Когда боярина увели, князь взял трехсвечник, подержал его, поставил, взял одну лишь свечу будто кающийся, тихо пошел по долгим запутанным переходам дворца, отыскал комнатку Пантелея, разбудил его, не давая опомниться, велел:
— Приготовь пергамент и писало.
— Света мало, княже.
— Хватит тебе. Перепишешь завтра. Готов? Пиши так: «Заложи же Ярослав град великий, у сего же града суть врата златые, заложи же и церковь святые Софии». А тот пергамент, где значится про Сивоока, чтобы изъял.
— Как же так? Княже?
— Делай, что велят! Нет Сивоока и не будет никогда.
Князь вышел. Пантелей не успел даже спросить у него, что же случилось; в ту ночь он уже не уснул, с трудом дождался рассвета, побежал в Софию, оттуда бросился к хижине Сивоока, потом разыскал Гюргия. Гюргий уже все знал, даже больше: пока Пантелей спал, а князь управлялся с непостижимыми государственными хлопотами, Гюргий с несколькими своими верными товарищами тайком похоронили тело Сивоока в Софии, и теперь где-то снова укладывали мозаичный пол на порушенном месте, чтобы никто никогда не узнал, где почивает самое пылкое сердце земли Киевской. Пантелей сказал про пергамент, где записано, что Сивоок построил Софию.
— Дашь мне, — велел Гюргий.
— А если князь спросит?
— Напишешь ему еще раз. Все равно сожжет. А я сохраню. Так, как у нас в горах берегут. Надолго.
А настал день, который должен был освятить неслыханное преступление в Киеве. «Что же вы будете делать, когда день навещания придет?». Да и что, в самом деле? Быть может, так и нужно? Христианство начиналось со смерти Иисуса. И первомученик христианский архидиакон Стефан был избит камнями после жестоких споров в защиту веры с сонмищами неверующих. Враги вывели Стефана за город, били камнями, а он молился: «Господи Иисусе, прими дух мой, Господи, не поставь им греха ихнего».

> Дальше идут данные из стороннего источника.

/-- A stage that fills its destination alike in both states. -/
theorem SameFrame.extend {bs : List BufId} {s u t v : State} {dst : BufId} {n : Nat} (h : SameFrame bs s u)
    (ht : Completed dst n s t) (hv : Completed dst n u v) (hc : ∀ i < n, t.cell dst i = v.cell dst i)
    (hscr : dst = .scr → t.scrState = v.scrState) (henc : dst = .enc → t.encState = v.encState) :
    SameFrame (dst :: bs) t v where
  ofdm := by rw [ht.only.ofdm, hv.only.ofdm, h.ofdm]
  frame := by rw [ht.only.frame, hv.only.frame, h.frame]
  encoded := by rw [ht.only.frame, h.encoded]
  blocks := by rw [ht.only.frame, ht.only.ofdm, h.blocks]
  len b hb := by
    by_cases e : b = dst
    · rw [e, ht.len, hv.len]
    · rw [ht.only.len e, hv.only.len e]
      exact h.len b (List.mem_of_ne_of_mem e hb)
  cell b hb i hi := by
    by_cases e : b = dst
    · subst e
      rw [ht.len] at hi
      exact hc i (hi.trans_le (Nat.mod_le _ _))
    · rw [ht.only.len e] at hi
      rw [ht.only.cell e, hv.only.cell e]
      exact h.cell b (List.mem_of_ne_of_mem e hb) i hi
  scrState hb := by
    by_cases e : dst = .scr
    · exact hscr e
    · rw [ht.only.scrState.resolve_right e, hv.only.scrState.resolve_right e]
      exact h.scrState (List.mem_of_ne_of_mem (Ne.symm e) hb)
  encState hb := by
    by_cases e : dst = .enc
    · exact henc e
    · rw [ht.only.encState.resolve_right e, hv.only.encState.resolve_right e]
      exact h.encState (List.mem_of_ne_of_mem (Ne.symm e) hb)

/-- The first tests of a stage say the same, since they look at the FrameParam and a LEN only. -/
theorem SameFrame.tests {bs : List BufId} {s u : State} (h : SameFrame bs s u) {b : BufId} (hb : b ∈ bs) (n : Nat) :
    s.needFrame.or (s.needLen b n) = u.needFrame.or (u.needLen b n) := by
  simp only [State.needFrame, State.needLen, h.frame, h.len b hb]

theorem SameFrame.cell_of_tests {bs : List BufId} {s u : State} (h : SameFrame bs s u) {b : BufId} (hb : b ∈ bs) {n : Nat}
    (ht : s.needFrame.or (s.needLen b n) = none) : ∀ i < n, s.cell b i = u.cell b i := by
  obtain ⟨-, rfl⟩ : s.frame.valid = true ∧ s.len b = n := by simpa using ht
  exact h.cell b hb

theorem State.needBits_congr {s u : State} {b : BufId} {n : Nat} (h : ∀ i < n, s.cell b i = u.cell b i) :
    s.needBits b n = u.needBits b n := by
  unfold State.needBits
  congr 1
  refine List.find?_congr fun i hi => ?_
  rw [h i (List.mem_range.mp hi)]

/-- A later test may rest on the earlier ones having passed. -/
theorem or_congr_of_none {x x' y y' : Option FaultCause} (hx : x = x') (hy : x = none → y = y') :
    x.or y = x'.or y' := by
  subst hx
  cases x with
  | none => simpa using hy rfl
  | some c => rfl

/-- The test of the bits looks at the cells below a LEN that was tested before it, `mid` being what stands between. -/
theorem SameFrame.tests_bits {bs : List BufId} {s u : State} (h : SameFrame bs s u) {b : BufId} (hb : b ∈ bs) (n : Nat)
    (mid : Option FaultCause) :
    ((s.needFrame.or (s.needLen b n)).or mid).or (s.needBits b n) =
      ((u.needFrame.or (u.needLen b n)).or mid).or (u.needBits b n) :=
  or_congr_of_none (by rw [h.tests hb]) fun ht =>
    State.needBits_congr (h.cell_of_tests hb (Option.or_eq_none_iff.mp ht).1)

/-! Of each stage of the chain, what it does to its destination (`Completed`), and that two runs agree there. -/

theorem State.assembled_completed (s : State) : Completed .data s.frame.nDataBits.toNat s s.assembled :=
  (Completed.write s .data _).setLen _

theorem State.scrambled_completed (s : State) (seed : Nat) :
    Completed .scr s.frame.nDataBits.toNat s (s.scrambled seed) :=
  ((Completed.write s .scr _).setLen _).scr _

theorem State.tailCleared_completed (s : State) : Completed .scr (s.len .scr) s s.tailCleared :=
  Completed.write s .scr _

theorem State.convEncoded_completed (s : State) : Completed .enc (2 * s.frame.nDataBits.toNat) s s.convEncoded :=
  ((Completed.write s .enc _).setLen _).enc _

theorem State.punctured_completed (s : State) : Completed .pun s.frame.nEncodedBits.toNat s s.punctured :=
  (Completed.write s .pun _).setLen _

theorem State.interleaved_completed (s : State) : Completed .int s.frame.nEncodedBits.toNat s s.interleaved :=
  (Completed.write s .int _).setLen _

theorem State.symbolsPacked_completed (s : State) : Completed .sym (48 * s.frame.nSym.toNat) s s.symbolsPacked :=
  (Completed.write s .sym _).setLen _

/-- The outcome of one stage in two runs that agree in its input: the same report, or agreement in its destination too. -/
def AgreeAfter (dst : BufId) (bs : List BufId) (r r' : StageResult) : Prop :=
  r.Both (SameFrame (dst :: bs)) (fun _ _ => True) r'

theorem SameFrame.assemble {bs : List BufId} {s u : State} (h : SameFrame bs s u) (hb : .psdu ∈ bs) :
    AgreeAfter .data bs (assembleStage s) (assembleStage u) := by
  have hf := h.frame
  refine runStage_both (by rw [← hf]; exact h.tests hb _) trivial fun ht => ?_
  have hbits : s.assembledBits = u.assembledBits := by
    have hcell := h.cell_of_tests hb ht
    simp only [State.assembledBits, State.payloadBits, ← hf]
    congr 2
    refine List.flatMap_congr fun i hi => ?_
    rw [hcell i (List.mem_range.mp hi)]
  refine h.extend s.assembled_completed (hf ▸ u.assembled_completed) (fun i hi => ?_) nofun nofun
  have hx := List.getElem?_eq_getElem (l := s.assembledBits) (i := i) (by rw [State.assembledBits_length]; omega)
  rw [s.assembled_cell hx, u.assembled_cell (by rw [← hbits]; exact hx)]

theorem SameFrame.scramble {bs : List BufId} {s u : State} (h : SameFrame bs s u) (hb : .data ∈ bs) (seed : Nat) :
    AgreeAfter .scr bs (scrambleStage seed s) (scrambleStage seed u) := by
  have hf := h.frame
  refine runStage_both (by rw [← hf]; exact h.tests_bits hb _ (needSeed seed)) trivial fun ht => ?_
  simp only [Option.or_eq_none_iff] at ht
  have hbits := State.bits_congr (h.cell_of_tests hb (Option.or_eq_none_iff.mpr ht.1.1))
  refine h.extend (s.scrambled_completed seed) (hf ▸ u.scrambled_completed seed) (fun i hi => ?_) (fun _ => ?_) nofun
  · have hx := List.getElem?_eq_getElem (i := i)
      (l := scrambleOut (BitVec.ofNat 7 seed) (s.bits .data s.frame.nDataBits.toNat)) (by simpa using hi)
    rw [s.scrambled_cell seed hx, u.scrambled_cell seed (by rw [← hf, ← hbits]; exact hx)]
  · show scrambleEnd _ _ = scrambleEnd _ _
    rw [← hf, ← hbits]

theorem SameFrame.tailReset {bs : List BufId} {s u : State} (h : SameFrame bs s u) (hb : .scr ∈ bs) :
    AgreeAfter .scr bs (tailResetStage s) (tailResetStage u) := by
  have hf := h.frame
  refine runStage_both (by rw [← hf]; exact h.tests hb _) trivial fun _ => ?_
  refine h.extend s.tailCleared_completed (h.len _ hb ▸ u.tailCleared_completed) (fun i hi => ?_)
    (fun _ => h.scrState hb) nofun
  have hstart : s.tailStart = u.tailStart := by rw [State.tailStart, hf, State.tailStart]
  rw [State.tailCleared_cell, State.tailCleared_cell, hstart, h.cell _ hb i hi]

theorem SameFrame.convEncode {bs : List BufId} {s u : State} (h : SameFrame bs s u) (hb : .scr ∈ bs) :
    AgreeAfter .enc bs (convEncodeStage s) (convEncodeStage u) := by
  have hf := h.frame
  refine runStage_both (by simpa [hf] using h.tests_bits hb s.frame.nDataBits.toNat none) trivial fun ht => ?_
  have hbits := State.bits_congr (h.cell_of_tests hb (Option.or_eq_none_iff.mp ht).1)
  refine h.extend s.convEncoded_completed (hf ▸ u.convEncoded_completed) (fun i hi => ?_) nofun (fun _ => ?_)
  · have hx := List.getElem?_eq_getElem (i := i) (l := convOut 0 (s.bits .scr s.frame.nDataBits.toNat))
      (by simpa using hi)
    rw [s.convEncoded_cell hx, u.convEncoded_cell (by rw [← hf, ← hbits]; exact hx)]
  · show convEnd _ _ = convEnd _ _
    rw [← hf, ← hbits]
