-- ==== Sys2Proof/Syntax.lean ====
section
/-! DEFINITION. The commands of the part: one constructor for each row of spec/opcode_table.json, with its operands.
Dies, banks, ports and indices are numbers from 0; times are in units of 2^-16 ns of the time base. -/

namespace Sys2Proof

open Sys2Proof.Machine
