/-- The fields of the TICK block (R72, R73). -/
def tickInfo : TickF → FInfo
  | .CTRL_CMD => ⟨0, 1, 1, 0, 3, .wo, 0, true, false⟩
  | .STATE_STATE => ⟨1, 1, 1, 0, 3, .ro, 0, true, false⟩
  | .STATE_CONTRACT => ⟨1, 1, 1, 3, 1, .ro, 0, true, false⟩
  | .STATE_RESUMABLE => ⟨1, 1, 1, 4, 1, .ro, 0, true, false⟩
  | .STATE_LOCKED => ⟨1, 1, 1, 5, 1, .ro, 0, true, false⟩
  | .STATE_WARN => ⟨1, 1, 1, 6, 1, .w1c, 0, true, false⟩
  | .STATE_REFUSE => ⟨1, 1, 1, 8, 4, .ro, 0, true, false⟩
  | .PERIOD_P => ⟨2, 1, 1, 0, 26, .rw, 0xf4240, true, false⟩
  | .GUARD_G => ⟨3, 1, 1, 0, 16, .rw, 400, true, false⟩
  | .PMIN_PMIN => ⟨4, 1, 1, 0, 26, .ro, 0x7d0, true, false⟩
  | .GMIN_GMIN => ⟨5, 1, 1, 0, 16, .ro, 400, true, false⟩
  | .ORIGIN => ⟨6, 1, 1, 0, 64, .rw, 0, true, false⟩
  | .START_INDEX => ⟨8, 1, 1, 0, 64, .rw, 0, true, false⟩
  | .NUMBER => ⟨10, 1, 1, 0, 64, .rw, 0, true, false⟩
  | .SRC_SRC => ⟨14, 1, 1, 0, 3, .rw, 0, true, false⟩
  | .SRC_PORT => ⟨14, 1, 1, 3, 3, .rw, 0, true, false⟩
  | .SRC_CAN => ⟨14, 1, 1, 6, 1, .rw, 0, true, false⟩
  | .SRC_PROFILE => ⟨14, 1, 1, 7, 1, .rw, 0, true, false⟩
  | .SRC_LOCKED => ⟨14, 1, 1, 8, 1, .ro, 0, true, false⟩
  | .SRC_LOCK_LIMIT => ⟨14, 1, 1, 16, 16, .rw, 1000, true, false⟩
  | .VOID_CAUSE_CAUSE => ⟨15, 1, 1, 0, 8, .ro, 0, true, false⟩
  | .VOID_CAUSE_UNIT => ⟨15, 1, 1, 8, 4, .ro, 0, true, false⟩
  | .VOID_CAUSE_WHERE => ⟨15, 1, 1, 12, 4, .ro, 0, true, false⟩
  | .VOID_CAUSE_MASK => ⟨15, 1, 1, 16, 15, .ro, 0, true, false⟩
  | .VOID_CAUSE_TICK => ⟨15, 1, 1, 32, 16, .ro, 0, true, false⟩
  | .GROUP_EN => ⟨16, 1, 1, 0, 1, .rw, 0, true, false⟩
  | .GROUP_MASTER => ⟨16, 1, 1, 1, 1, .rw, 0, true, false⟩
  | .GROUP_PORT => ⟨16, 1, 1, 2, 3, .rw, 0, true, false⟩
  | .GROUP_MEMBERS => ⟨16, 1, 1, 5, 4, .rw, 0, true, false⟩
  | .GROUP_ID => ⟨16, 1, 1, 9, 4, .rw, 0, true, false⟩
  | .GROUP_NOTICE => ⟨16, 1, 1, 16, 16, .rw, 0x7d0, true, false⟩
  | .WDOG_PERIOD => ⟨17, 1, 1, 0, 16, .rw, 0, true, false⟩
  | .WDOG_REMAIN => ⟨17, 1, 1, 16, 16, .ro, 0, true, false⟩
  | .WDOG_KICK_KICK => ⟨18, 1, 1, 0, 1, .wo, 0, true, false⟩
  | .SLACK_LAST_SLACK => ⟨0, 1, 1, 0, 26, .ro, 0, false, true⟩
  | .SLACK_LAST_UNIT => ⟨0, 1, 1, 26, 4, .ro, 0, false, true⟩
  | .SLACK_LAST_VALID => ⟨0, 1, 1, 30, 1, .ro, 0, false, true⟩
  | .SLACK_MIN_SLACK => ⟨1, 1, 1, 0, 26, .ro, 0x3ffffff, false, true⟩
  | .SLACK_MIN_UNIT => ⟨1, 1, 1, 26, 4, .ro, 0, false, true⟩
  | .SLACK_WARN_THRESH => ⟨2, 1, 1, 0, 26, .rw, 0, false, true⟩
  | .WARN_COUNT_COUNT => ⟨3, 1, 1, 0, 32, .ro, 0, false, true⟩
  | .SLACK_CLR_CLR => ⟨4, 1, 1, 0, 1, .wo, 0, false, true⟩
  | .UNIT_SLACK => ⟨32, 1, 16, 0, 26, .ro, 0, true, true⟩
  | .UNIT_PRESENT => ⟨32, 1, 16, 26, 1, .ro, 0, true, true⟩
  | .UNIT_LATE => ⟨32, 1, 16, 27, 1, .ro, 0, true, true⟩
  | .kCur => hidden 64 0
  | .kNext => hidden 64 0
  | .fresh => hidden 1 0
  | .wait => hidden 2 0
  | .decided => hidden 1 0
  | .nextNumber => hidden 64 0
  | .ended => hidden 1 0
  | .voidAt => hidden 80 0
  | .done => hidden 1 0
  | .doneSlack => hidden 26 0
  | .lockCount => hidden 5 0
  | .warnLeft => hidden 11 0
  | .grpSeen => hidden 16 0
  | .grpVoid => hidden 1 0
  | .grpCommit => hidden 1 0
  | .grpSent => hidden 1 0
  | .originHi => hidden 16 0
  | .startHi => hidden 16 0
  | .numberHi => hidden 16 0
  | .originLatch => hidden 32 0
  | .startLatch => hidden 32 0
  | .numberLatch => hidden 32 0
  | .timeLatch => hidden 32 0
  | .heldCause => hidden 8 0
  | .heldUnit => hidden 4 0
  | .heldWhere => hidden 4 0
  | .heldMask => hidden 15 0
  | .midTick => hidden 1 0
  | .poisonMark => hidden 1 0
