/-- Whether a T-class response is outstanding, of the NIs of unit `u` (R45 step 2). -/
def State.tOutstanding (s : State) (u : Nat) : Bool :=
  (s.txns.any fun t => t.ni / 16 == u && t.cls == 0 && t.resp.isNone) ||
    s.niWaits.any fun w => w.ni / 16 == u && s.chClass w.ni w.ch == 0

/-- The remote caches are emptied (R157). -/
def State.flushCaches (s : State) : State := { s with cache := [] }

/-- At every tick each die's cache invalidates its next two lines in rotating order (R157). -/
def State.rotateCaches (s : State) : State :=
  each dies (fun d s =>
    let r := s.rd (.bank .rcRotor) (1 + d) 0
    let hit := fun (l : RcLine) => l.die == d && (4 * l.set + l.way == r || 4 * l.set + l.way == r + 1)
    State.wr { s with cache := s.cache.filter fun l => !hit l } (.bank .rcRotor) (1 + d) 0 (r + 2)) s

end Sys2Proof.Machine
end

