-- ==== Sys2Proof/Machine/Void.lean ====
section
/-! DEFINITION. Voids: the causes of R63 and the void sequence of R64, one shared operation. -/

namespace Sys2Proof.Machine

/-- The pins of the device that are configured as output tick latches, as (die, pin) (R94). -/
def State.tickOutPins (s : State) : List (Nat × Nat) :=
  dies.flatMap fun d => ((List.range 24).filter fun p => s.has (.fab .IOCFG_MODE) (1 + d) p 5).map fun p => (d, p)

/-- The pins that are configured as input tick latches. -/
def State.tickInPins (s : State) : List (Nat × Nat) :=
  dies.flatMap fun d => ((List.range 24).filter fun p => s.has (.fab .IOCFG_MODE) (1 + d) p 4).map fun p => (d, p)

/-- The keeper of a pin takes the level that the device drives on it; a bank that is off drives none (R99, R561). -/
def State.drove (s : State) (d p v : Nat) : State :=
  if s.has (.fab .IOSTAT_BANK_OFF) (1 + d) 0 1 then s else s.wr (.fab .keep) (1 + d) p v

/-- An output tick latch drives its safe value; the value committed last stays in the latch (R43, R52). -/
def State.driveSafe (s : State) (d p : Nat) : State :=
  let s := s.wr (.fab .safeNow) (1 + d) p 1
  if s.has (.fab .IOCFG_SAFE) (1 + d) p 2 then s else s.drove d p (s.rd (.fab .IOCFG_SAFE) (1 + d) p)

/-- Step 5 of R64: output latches with void action SAFE drive their safe values; those with HOLD keep theirs. A bank
that is held off drives nothing (R560). -/
def State.latchesVoid (s : State) : State :=
  each (s.tickOutPins.filter fun q =>
    s.has (.fab .IOCFG_VOID) (1 + q.1) q.2 1 && s.has (.fab .IOSTAT_BANK_OFF) (1 + q.1) 0 0) (fun q s => s.driveSafe q.1 q.2) s

/-- A bank's write side begins to be blanked (R129, R143). -/
def State.startWriteBlank (s : State) (q : Nat × Nat) : State :=
  (s.blankWriteSide q.1 q.2).wr (.bank .blanking) (1 + q.1) q.2 2

/-- Both sides of a tick-paired bank begin to be blanked (R42). -/
def State.startFullBlank (s : State) (q : Nat × Nat) : State :=
  (s.blankBank q.1 q.2).wr (.bank .blanking) (1 + q.1) q.2 1

/-- A DECISION or GROUP frame of R305: kind of record, commit, cause, and the sender's ID and tick number. -/
def State.sendGroup (s : State) (record : Nat) (commit : Bool) (cause : Nat) : State :=
  let n := s.rd (.tick .NUMBER)
  let p := s.rd (.tick .GROUP_PORT)
  s.giveFrame p 0 (s.groupImage p
    [record + s.rd (.tick .GROUP_ID) * 16 + b2n commit * 256 + cause % 256 * 512, n % 2 ^ 48, n / 2 ^ 48])

/-- A module of a group tells the others of its void: a member sends DECISION to the master, the master GROUP
(R69, R305). -/
def State.tellGroupVoid (s : State) (cause : Nat) : State :=
  if s.has (.tick .GROUP_EN) 0 0 0 then s
  else
    let s := s.sendGroup (if s.has (.tick .GROUP_MASTER) 0 0 1 then 3 else 2) false cause
    s.wr (.tick .grpSent) 0 0 1

/-- The pending boundary halt and the STEP in progress end when the tick voids (R504, R510). -/
def State.haltVoid (s : State) : State :=
  let s := if s.has (.dbg .STAT_PENDING) 0 0 1 then (s.wr (.dbg .STAT_PENDING) 0 0 0).wr (.dbg .STAT_DROPPED) 0 0 1 else s
  ((s.wr (.dbg .STAT_STEPPING) 0 0 0).wr (.dbg .STAT_STEPS) 0 0 0).wr (.dbg .later) 0 0 0

/-- Every field of TICK_VOID_CAUSE is written afresh, and the tick enters VOID (R63, R64 step 1). -/
def State.recordVoid (s : State) (cause unit place : Nat) : State :=
  let s := s.wr (.tick .VOID_CAUSE_CAUSE) 0 0 cause
  let s := s.wr (.tick .VOID_CAUSE_UNIT) 0 0 unit
  let s := s.wr (.tick .VOID_CAUSE_WHERE) 0 0 place
  let s := s.wr (.tick .VOID_CAUSE_MASK) 0 0 (s.rd (.tick .heldMask) ||| 2 ^ (cause - 1))
  let s := s.wr (.tick .heldMask) 0 0 0
  let s := s.wr (.tick .heldCause) 0 0 0
  let s := s.wr (.tick .VOID_CAUSE_TICK) 0 0 s.tickTag
  let s := s.wr (.tick .voidAt) 0 0 s.time
  let s := s.wr (.tick .wait) 0 0 0
  let s := s.wr (.tick .decided) 0 0 0
  let s := s.wr (.tick .ended) 0 0 0
  let s := s.wr (.tick .midTick) 0 0 0
  s.wr (.tick .STATE_STATE) 0 0 4

/-- Steps 2 to 5 of R64. Context writes that waited for the boundary are dropped with it (R267, log entry 112). -/
def State.voidWork (s : State) : State :=
  let s : State := { s with built := [], ctxStaged := [], fstaged := [], fwrites := s.fwrites.map fun w => { w with taken := false } }
  let s := s.ergVoid
  let s := s.flushCaches
  let s := s.emptyWriteSides
  let s := s.caravanVoid.takeHeld
  let s := s.queuesVoid
  let s := each s.blankModeBanks (fun q s => s.startWriteBlank q) s
  let s := s.dropAllLocks
  let s := s.latchesVoid
  s.resetKeys fun k => decide (k.f = .tick .poisonMark)

/-- The void sequence of R64 for a first cause `cause` with its unit and place. -/
def State.voidSequence (s : State) (cause unit place : Nat) : State :=
  let s := s.recordVoid cause unit place
  let s := s.haltVoid
  let s := s.voidWork
  let s := s.tellGroupVoid cause
  s.raiseCond 0x6100 cause (s.rd (.tick .NUMBER) % 2 ^ 32)

/-- A cause of R63 occurs. ARMED or RUNNING, the tick voids; HALTED, the cause is recorded for the release, but for
0x0D and 0x0E, which void at once (R508); in VOID it sets its mask bit until V + 1,000 ns; otherwise it voids nothing
(R560). -/
def State.voidTick (s : State) (cause unit place : Nat) : State :=
  let st := s.tick
  if st = 1 ∨ st = 2 then s.voidSequence cause unit place
  else if st = 5 then
    if cause = 0x0D ∨ cause = 0x0E then s.voidSequence cause unit place
    else
      let s := if s.has (.tick .heldCause) 0 0 0 then
          ((s.wr (.tick .heldCause) 0 0 cause).wr (.tick .heldUnit) 0 0 unit).wr (.tick .heldWhere) 0 0 place
        else s
      s.wr (.tick .heldMask) 0 0 (s.rd (.tick .heldMask) ||| 2 ^ (cause - 1))
  else if st = 4 ∧ s.time < s.rd (.tick .voidAt) + nsec 1000 then
    s.wr (.tick .VOID_CAUSE_MASK) 0 0 (s.rd (.tick .VOID_CAUSE_MASK) ||| 2 ^ (cause - 1))
  else s

/-- Poison is consumed in T-class work at `place` (R133): under the void policy the tick voids with cause 0x07; under
the report policy the die notes it for the boundary. -/
def State.consumePoison (s : State) (place : Nat) : State :=
  if s.has (.bank .POLICY_POISON) 0 0 0 then s.voidTick 0x07 0 place
  else if s.tick = 2 ∨ s.tick = 5 then s.wr (.tick .poisonMark) place 0 1
  else s

/-- The tick leaves VOID or any state for another: the condition of R476 ends with VOID. -/
def State.setTick (s : State) (st : Nat) : State :=
  (s.wr (.tick .STATE_STATE) 0 0 st).endConds 0x6100

end Sys2Proof.Machine
end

Князь до утра сидел над священными книгами, думал не об убитом — о своем. Готовился к великому дню своей жизни. Долго и тяжело ведь шел он к этому дню, много убитых и умерших осталось позади: родной отец, братья родные, растерял сестер. Сохраняя державу, сохранил себя. Так каждый человек, почувствовав в себе дар, великие способности, должен сам их в себе ценить, оберегая себя в войнах, в опасностях, в жизни. Никто, кроме тебя самого, этого не сделает! И должен идти вперед, не оглядываясь назад, ни на предков, ни на мертвых. Когда-то жизнь шла вглубь и назад, когда-то мертвые не умирали, когда-то человек приноровился к тому, что плывет из прошлого, что молвили деды и прадеды. Теперь для тебя живые — мертвые, если не видишь их, не зависишь от них, а наоборот — они еще зависят от тебя. Поэтому делай задуманное!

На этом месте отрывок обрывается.